_The problem_
Give back exactly the stretch of data below from the line holding "count and reads" through the line holding "let g := k.arg.toNat", both ends included, and leave the remaining lines out.

(Saved entries)
━━━━━━
/-- What an operation writes beside its rows: received counts, the row map, and the +0 rows of dropped entries. -/
def coSideWrites (r : CoRun) (x : Suit) (me : Nat) (rows : List RowInS) : List (Nat × List Byte) :=
  let c := r.desc
  let n := x.members.length
  if c.op = 6 ∧ me = c.root then
    (List.range n).map (fun k => (c.auxb + 4 * k, leBytes 4 (getAt 0 (coRankCounts r k 1) 0)))
  else if c.op = 7 then (List.range n).map (fun k => (c.auxb + 4 * k, leBytes 4 (getAt 0 (coRankCounts r k n) me)))
  else if c.op = 8 then
    (List.range (x.epm * x.cap)).map (fun p =>
      (c.auxb + 8 * p, leBytes 8 (match rows.find? (fun y => y.dst == p) with
        | some y => y.rank + 2 ^ 14 + 2 ^ 16 * (y.row % 2 ^ 32)
        | none => 0)))
  else if c.op = 9 then
    ((List.range c.len).filter (fun i => !rows.any (fun y => y.dst == i))).map (fun i =>
      (c.dst + i * c.rowbytes, List.replicate c.rowbytes 0))
  else []

/-- The status of the writes of an operation. -/
def coWriteStatus (d : Dev) (q : Nat) (c : CoDesc) (rows : List RowInS) (side : List (Nat × List Byte)) : Nat :=
  firstBad (coMay d q c.dst (coExtent rows * c.rowbytes) permW :: side.map (fun p => coMay d q p.1 p.2.length permW))

/-- Send the rows of an operation, each to its destination. -/
def coSendRows (f : FarIn) (q : Nat) (x : Suit) (me : Nat) (c : CoDesc) (rows : List RowOutS) (d : Dev) : Dev :=
  rows.foldl (fun e y => coSend q x (if y.dest = x.members.length then ranksOf x else [y.dest])
    (coRowPackets d f me y.row (c.src + y.src * c.rowbytes) c.rowbytes) e) d

/-- What an operation reads to send its rows: its lists and the rows. -/
def coRowReads (x : Suit) (c : CoDesc) (rows : List RowOutS) : List (Nat × Nat) :=
  coLists x c ++ rows.map (fun y => (c.src + y.src * c.rowbytes, c.rowbytes))

/-- The status of reading what an operation sends. -/
def coRowReadStatus (d : Dev) (f : FarIn) (q : Nat) (x : Suit) (c : CoDesc) (rows : List RowOutS) : Nat :=
  firstBad ((coLists x c).map (fun p => coMay d q p.1 p.2 permR)
    ++ [coMay d q c.src ((rows.foldl (fun a y => max a (y.src + 1)) 0) * c.rowbytes) permR, coFarStatus d f (coRowReads x c rows)])

/-- The writes of an operation: what it writes beside its rows, then the rows. -/
def coRowWrites (r : CoRun) (side : List (Nat × List Byte)) (kept : List RowInS) : List (Nat × List Byte × List Nat) :=
  side.map (fun p => (p.1, p.2, [])) ++ kept.map (fun y =>
    let b := coRow r y.rank y.row
    (r.desc.dst + y.dst * r.desc.rowbytes, b.1.take r.desc.rowbytes, b.2))

/-- The exchange of a row operation has completed: its rows leave. -/
def coRowsLeave (f : FarIn) (q a : Nat) (x : Suit) (r : CoRun) (d : Dev) : Dev :=
  let me := myRank d q x
  let out := if r.empty then [] else coRowsOut d f x r.desc me
  let reads := if r.empty then [] else coRowReads x r.desc out
  let st := if r.empty then 0 else coRowReadStatus d f q x r.desc out
  if st ≠ 0 then setPos a (some (coEnd st r)) d
  else if !coReady d f reads then d
  else coSendRows f q x me r.desc out (coNote reads (setPos a (some { r with phase := 2 }) d))

/-- The rows of an operation have come: they are written, with what goes beside them, and the operation ends. -/
def coRowsLand (f : FarIn) (q a : Nat) (x : Suit) (r : CoRun) (d : Dev) : Dev :=
  let me := myRank d q x
  let rows := coRowsIn d f r x me
  let kept := coRowsKept r.desc rows
  let drop := coDropped d f r x me rows
  let side := coSideWrites r x me rows
  let fin (e : Dev) : Dev := modPos a (fun y => coEnd 1 { y with flags := if 0 < drop then 4 else 0 }) (ctlAdd (regOff 6 0 0x54) drop e)
  let st := coWriteStatus d q r.desc kept side
  let ws := coRowWrites r side kept
  if r.empty then fin d
  else if st ≠ 0 then setPos a (some (coEnd st r)) d
  else if ws.any (fun p => !isFar d p.1 && unitWaits d (gOff p.1) p.2.1.length) then d
  else fin (ws.foldl (fun e p => coPut a p.1 p.2.1 p.2.2 e) d)

/-- One stage of a row operation: the exchange completes and the rows leave, then the rows that have come are written. -/
def coRowStage (f : FarIn) (q a : Nat) (x : Suit) (r : CoRun) (d : Dev) : Dev :=
  let me := myRank d q x
  let src := coSources x r.desc me
  if r.phase = 1 then
    if !(src.all (coHeard r)) ∨ !coAll r src 1 (4 * coExchangeN x r.desc) then d else coRowsLeave f q a x r d
  else if !((coRowsIn d f r x me).all (fun y => coRowHere r y.rank y.row)) then d
  else coRowsLand f q a x r d

def coRows (op a : Nat) (f : FarIn) (d : Dev) : Dev := coStages op a (coRowStage f) 2 d

/-- A NOP exchanges preambles only: a barrier. An empty operation all of whose peers are empty ends as one. -/
def coNop (a : Nat) (d : Dev) : Dev :=
  match coAt d a with
  | none => d
  | some (r, x) =>
    if r.done ∨ r.desc.op ≠ 0 ∨ !jobRuns d r.q ∨ !((ranksOf x).all (coHeard r)) then d
    else setPos a (some (coEnd 1 r)) d

/-- COLLECTIVE_NOP: R249, R251. -/
def execCollectiveNop (a : Position) (s : State) : Out := runMain (coNop a.val) s
/-- ALLREDUCE: R249, R254 to R258. -/
def execAllreduce (x : CoTurn) (s : State) : Out := runMain (coCombine 1 x.pos.val x.far) s
/-- REDUCE_SCATTER: R249, R254 to R258. -/
def execReduceScatter (x : CoTurn) (s : State) : Out := runMain (coCombine 2 x.pos.val x.far) s
/-- REDUCE: R249, R254 to R258. -/
def execReduce (x : CoTurn) (s : State) : Out := runMain (coCombine 3 x.pos.val x.far) s
/-- BROADCAST: R249. -/
def execBroadcast (x : CoTurn) (s : State) : Out := runMain (coRows 4 x.pos.val x.far) s
/-- ALLGATHER: R249. -/
def execAllgather (x : CoTurn) (s : State) : Out := runMain (coRows 5 x.pos.val x.far) s
/-- GATHERV: R249, R253. -/
def execGatherv (x : CoTurn) (s : State) : Out := runMain (coRows 6 x.pos.val x.far) s
/-- ALLTOALLV: R249, R253. -/
def execAlltoallv (x : CoTurn) (s : State) : Out := runMain (coRows 7 x.pos.val x.far) s
/-- SHUFFLE: R249, R261. -/
def execShuffle (x : CoTurn) (s : State) : Out := runMain (coRows 8 x.pos.val x.far) s
/-- COMBINE: R249, R262. -/
def execCombine (x : CoTurn) (s : State) : Out := runMain (coRows 9 x.pos.val x.far) s
/-- RINGPASS: R249. -/
def execRingpass (x : CoTurn) (s : State) : Out := runMain (coRows 10 x.pos.val x.far) s

/-! ## Starts (R246 to R248) -/

/-- The key of a start point among the points of a job that have come. -/
def startKey (s n : Nat) : Nat := 2 ^ 20 * (s + 1) + n

/-- A start point comes: its start waits for the suit's position (R247). -/
def startPoint (q s n : Nat) (d : Dev) : Dev :=
  let j := getJob d q
  match suitOf d q s with
  | none => d
  | some x =>
    match x.starts[n]? with
    | none => d
    | some p =>
      if jobRuns d q ∧ recursAt j.deal p.deal j.cursor ∧ 48 * p.play ≤ d.time.phase ∧ !(getSuit d q s).failed
          ∧ tget 0 j.fired (startKey s n) ≠ j.cursor + 1 then
        modSuit q s (fun u => { u with waiting := u.waiting ++ [256 * j.cursor + p.lead] })
          (modJob q (fun y => { y with fired := tset 0 y.fired (startKey s n) (j.cursor + 1) }) d)
      else d

/-- START_POINT: R247. -/
def execStartPoint (q : Eighth) (suit : Fin 4096) (n : Nat) (s : State) : Out := runMain (startPoint q.val suit.val n) s

/-- The suits of a partition that wait for a position, and the one whose start came first. -/
def waitingSuit (d : Dev) (q act : Nat) : Option Suit :=
  ((getJob d q).deal.suits.filter (fun x => x.act == act && !(getSuit d q x.num).waiting.isEmpty)).foldl (fun a x =>
    match a with
    | none => some x
    | some y => if getAt 0 (getSuit d q x.num).waiting 0 / 256 < getAt 0 (getSuit d q y.num).waiting 0 / 256 then some x else a) none

/-- Write the doorbell count and STARTED of a suit into its runtime entry (R245). -/
def coEntry (q s : Nat) (d : Dev) : Dev :=
  let a := (getJob d q).deal.runaddr % 2 ^ 49 + 16 * s
  let u := getSuit d q s
  unitWrite (a + 12) (leBytes 4 u.db) [] (unitWrite (a + 4) (leBytes 4 u.started) [] d)

/-- A preamble with what follows it in its packet, the first 224 bytes of counts or exponents, and the packets of the rest
(R251, R252). -/
def coOpening (me phase unit : Nat) (pre l : List Byte) : List CoRx :=
  ⟨me, 0, 0, 0, pre ++ l.take 224, 0⟩ :: coCut me phase unit (l.length / 256 + 1) (224 / unit) (l.drop 224)

/-- The exchange of an operation begins: preamble, counts, exponents, and what peers have sent before (R251). -/
def coBegin (f : FarIn) (q a : Nat) (x : Suit) (d : Dev) : Dev :=
  let d := coReplay q x d
  match getPos d a with
  | none => d
  | some r =>
    let me := myRank d q x
    let group := groupOf x me
    let pre := coPreamble x r.seq r.desc r.empty
    if r.done then d
    else if r.empty then coSend q x (ranksOf x) (coOpening me 1 4 pre []) d
    else if coSum r.desc then
      coSend q x group (coOpening me 2 1 pre (coExps d f r.desc 0 (coChunkEnd x r.desc 0)))
        (coSend q x ((ranksOf x).filter (fun k => !group.contains k)) (coOpening me 2 1 pre []) d)
    else coSend q x (coDests x r.desc me) (coOpening me 1 4 pre ((coExchangeCounts d f x r.desc).map (leBytes 4)).flatten) d

/-- What a start reads: the descriptor, and for one that is well-formed its lists and, for a SUM, its first chunk. -/
def coStartReads (d : Dev) (f : FarIn) (q : Nat) (x : Suit) (addr : Nat) (l : List Byte) (c : CoDesc) : List (Nat × Nat) :=
  (addr, 64) :: (if coBadDesc d q x l c then []
    else coLists x c ++ (if coSum c then coChunkReads d f c 0 (coChunkEnd x c 0) else []))

/-- The oldest waiting start of a position starts its operation, if the position is free (R247, R248): it takes one
count and reads descriptor STARTED mod 1,024; with no count it waits, or runs empty. Where its reads have to wait, so does
the start. -/
def coStart (a : Nat) (f : FarIn) (d : Dev) : Dev :=
  match ownerOf d (a / 8) with
  | none => d
  | some q =>
    if !jobRuns d q ∨ (getPos d a).isSome then d
    else match waitingSuit d q (a - 8 * q) with
      | none => d
      | some x =>
        let u := getSuit d q x.num
        let w := getAt 0 u.waiting 0
        let empty := u.db == 0
        let addr := x.qaddr + 64 * (u.started % 1024)
        let l := readBytes d (gOff addr) 64
        let c := if empty then coDescZ else coDescOf l
        let reads := if empty ∨ 1024 < u.db then [] else coStartReads d f q x addr l c
        let st := if 1024 < u.db then 6 else if empty then 0 else firstBad [coStartStatus d f q x l c, coFarStatus d f reads]
        if u.failed ∨ (empty ∧ x.policy % 2 = 0) ∨ (st = 0 ∧ !coReady d f reads) then d
        else
          let d := modSuit q x.num (fun y =>
            { y with waiting := y.waiting.drop 1, db := y.db - 1, started := (y.started + 1) % 2 ^ 32 }) (coNote reads d)
          let d := coEntry q x.num d
          coBegin f q a x (setPos a (some
            { q := q, suit := x.num, addr := addr, desc := c, empty := empty, index := (w / 256 + w % 256) % 2 ^ 48
              phase := 1, sub := 0, chunk := 0, rx := [], status := st, flags := 0, done := st != 0
              seq := (u.started + 1) % 2 ^ 32, told := [], out := 0 }) d)

/-- COLLECTIVE_START: R247, R248, R251. -/
def execCollectiveStart (x : CoTurn) (s : State) : Out := runMain (coStart x.pos.val x.far) s

/-! ## Packets that arrive (R251, R252) -/

/-- A COLLECTIVE packet for this device: reserved bits or a reserved phase are UNROUTED; else the engine of each member
here takes it. -/
def takeCollective (k : Packet) (d : Dev) : Dev :=
  let g := k.arg.toNat
  if bits g 63 62 ≠ 0 ∨ 8 ≤ bits g 15 12 then answerError k 4 (ctlAdd (regOff 7 0 0x50) 1 d)
  else
    let x : CoRx := ⟨bits g 61 48, bits g 15 12, bits g 39 16, bits g 47 40, k.payload, k.poison.toNat⟩
    (suitParts d (bits g 11 0) x.rank (k.src.toNat % 2 ^ 15)).foldl (fun e q =>
      match suitOf e q (bits g 11 0) with
      | some y => coHear q y x e
      | none => e) d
━━━━━━
_Worked solution_
count and reads descriptor STARTED mod 1,024; with no count it waits, or runs empty. Where its reads have to wait, so does
the start. -/
def coStart (a : Nat) (f : FarIn) (d : Dev) : Dev :=
  match ownerOf d (a / 8) with
  | none => d
  | some q =>
    if !jobRuns d q ∨ (getPos d a).isSome then d
    else match waitingSuit d q (a - 8 * q) with
      | none => d
      | some x =>
        let u := getSuit d q x.num
        let w := getAt 0 u.waiting 0
        let empty := u.db == 0
        let addr := x.qaddr + 64 * (u.started % 1024)
        let l := readBytes d (gOff addr) 64
        let c := if empty then coDescZ else coDescOf l
        let reads := if empty ∨ 1024 < u.db then [] else coStartReads d f q x addr l c
        let st := if 1024 < u.db then 6 else if empty then 0 else firstBad [coStartStatus d f q x l c, coFarStatus d f reads]
        if u.failed ∨ (empty ∧ x.policy % 2 = 0) ∨ (st = 0 ∧ !coReady d f reads) then d
        else
          let d := modSuit q x.num (fun y =>
            { y with waiting := y.waiting.drop 1, db := y.db - 1, started := (y.started + 1) % 2 ^ 32 }) (coNote reads d)
          let d := coEntry q x.num d
          coBegin f q a x (setPos a (some
            { q := q, suit := x.num, addr := addr, desc := c, empty := empty, index := (w / 256 + w % 256) % 2 ^ 48
              phase := 1, sub := 0, chunk := 0, rx := [], status := st, flags := 0, done := st != 0
              seq := (u.started + 1) % 2 ^ 32, told := [], out := 0 }) d)

/-- COLLECTIVE_START: R247, R248, R251. -/
def execCollectiveStart (x : CoTurn) (s : State) : Out := runMain (coStart x.pos.val x.far) s

/-! ## Packets that arrive (R251, R252) -/

/-- A COLLECTIVE packet for this device: reserved bits or a reserved phase are UNROUTED; else the engine of each member
here takes it. -/
def takeCollective (k : Packet) (d : Dev) : Dev :=
  let g := k.arg.toNat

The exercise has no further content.